-- ==== Sys2Proof/Tests/Slice0.lean ====
section
/-! SUPPORT. Tests: well-formedness refuses an ill-formed term for each of its checks; examples of the spec; for each
statement a concrete state and operands that meet its hypotheses. -/

set_option Elab.async false

namespace Sys2Proof.Test

open Sys2Proof.Machine

/-- A device with a register field written. -/
def put (d : Dev) (f : Fld) (v : Nat) : Dev :=
  { d with regs := Tab.setNum d.regs f.key (putBits (Tab.num d.regs f.key) f.lsb f.w v) }

/-- A device with the record of a yard changed. -/
def setY (d : Dev) (y : Nat) (f : Yard → Yard) : Dev := { d with yards := Tab.put d.yards y (f (d.yard y)) }

/-- A device with the control section changed. -/
def setC (d : Dev) (f : Ctl → Ctl) : Dev := { d with ctl := f d.ctl }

• REQUIRED ACTION
Would you copy every line from the listing above that has the string "with" in it?

• SOLUTION
/-- A device with a register field written. -/
  { d with regs := Tab.setNum d.regs f.key (putBits (Tab.num d.regs f.key) f.lsb f.w v) }
/-- A device with the record of a yard changed. -/
def setY (d : Dev) (y : Nat) (f : Yard → Yard) : Dev := { d with yards := Tab.put d.yards y (f (d.yard y)) }
/-- A device with the control section changed. -/
def setC (d : Dev) (f : Ctl → Ctl) : Dev := { d with ctl := f d.ctl }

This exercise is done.